Activity
In the answer, give only the lines from the one containing "(opcodeByte .hlt)).nops.toNat + 1 by decide, rfl⟩" to the end of the listing below, each reproduced word for word.

Supplied data
-- ==== Sys2Proof/Laws/PerInstr.lean ====
section
/-! SUPPORT. Facts about every instruction as syntax, one lemma per constructor. -/

namespace Sys2Proof.Laws.EncodedLength

/-- The number of operand cells in an instruction's encoding is the NOPS field of its opcode byte, so
that a decoder can tell its length from the opcode byte alone (spec/30_encoding.md R60, R69). -/
def Statement (i : Instr) : Prop :=
  i.length = (opcodeFields (opcodeByte i.op)).nops.toNat + 1 ∧ (encode i).length = i.length

theorem ldi (d imm : Byte) : Statement (.ldi d imm) :=
  ⟨show 3 = (opcodeFields (opcodeByte .ldi)).nops.toNat + 1 by decide, rfl⟩
theorem prn (r : Byte) : Statement (.prn r) :=
  ⟨show 2 = (opcodeFields (opcodeByte .prn)).nops.toNat + 1 by decide, rfl⟩
theorem push (r : Byte) : Statement (.push r) :=
  ⟨show 2 = (opcodeFields (opcodeByte .push)).nops.toNat + 1 by decide, rfl⟩
theorem pop (d : Byte) : Statement (.pop d) :=
  ⟨show 2 = (opcodeFields (opcodeByte .pop)).nops.toNat + 1 by decide, rfl⟩
theorem hlt : Statement .hlt :=
  ⟨show 1 = (opcodeFields (opcodeByte .hlt)).nops.toNat + 1 by decide, rfl⟩
theorem call (t : Byte) : Statement (.call t) :=
  ⟨show 2 = (opcodeFields (opcodeByte .call)).nops.toNat + 1 by decide, rfl⟩
theorem ret : Statement .ret :=
  ⟨show 1 = (opcodeFields (opcodeByte .ret)).nops.toNat + 1 by decide, rfl⟩
theorem add (a b : Byte) : Statement (.add a b) :=
  ⟨show 3 = (opcodeFields (opcodeByte .add)).nops.toNat + 1 by decide, rfl⟩
theorem mul (a b : Byte) : Statement (.mul a b) :=
  ⟨show 3 = (opcodeFields (opcodeByte .mul)).nops.toNat + 1 by decide, rfl⟩

end Sys2Proof.Laws.EncodedLength
end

Task output
  ⟨show 1 = (opcodeFields (opcodeByte .hlt)).nops.toNat + 1 by decide, rfl⟩
theorem call (t : Byte) : Statement (.call t) :=
  ⟨show 2 = (opcodeFields (opcodeByte .call)).nops.toNat + 1 by decide, rfl⟩
theorem ret : Statement .ret :=
  ⟨show 1 = (opcodeFields (opcodeByte .ret)).nops.toNat + 1 by decide, rfl⟩
theorem add (a b : Byte) : Statement (.add a b) :=
  ⟨show 3 = (opcodeFields (opcodeByte .add)).nops.toNat + 1 by decide, rfl⟩
theorem mul (a b : Byte) : Statement (.mul a b) :=
  ⟨show 3 = (opcodeFields (opcodeByte .mul)).nops.toNat + 1 by decide, rfl⟩

end Sys2Proof.Laws.EncodedLength
end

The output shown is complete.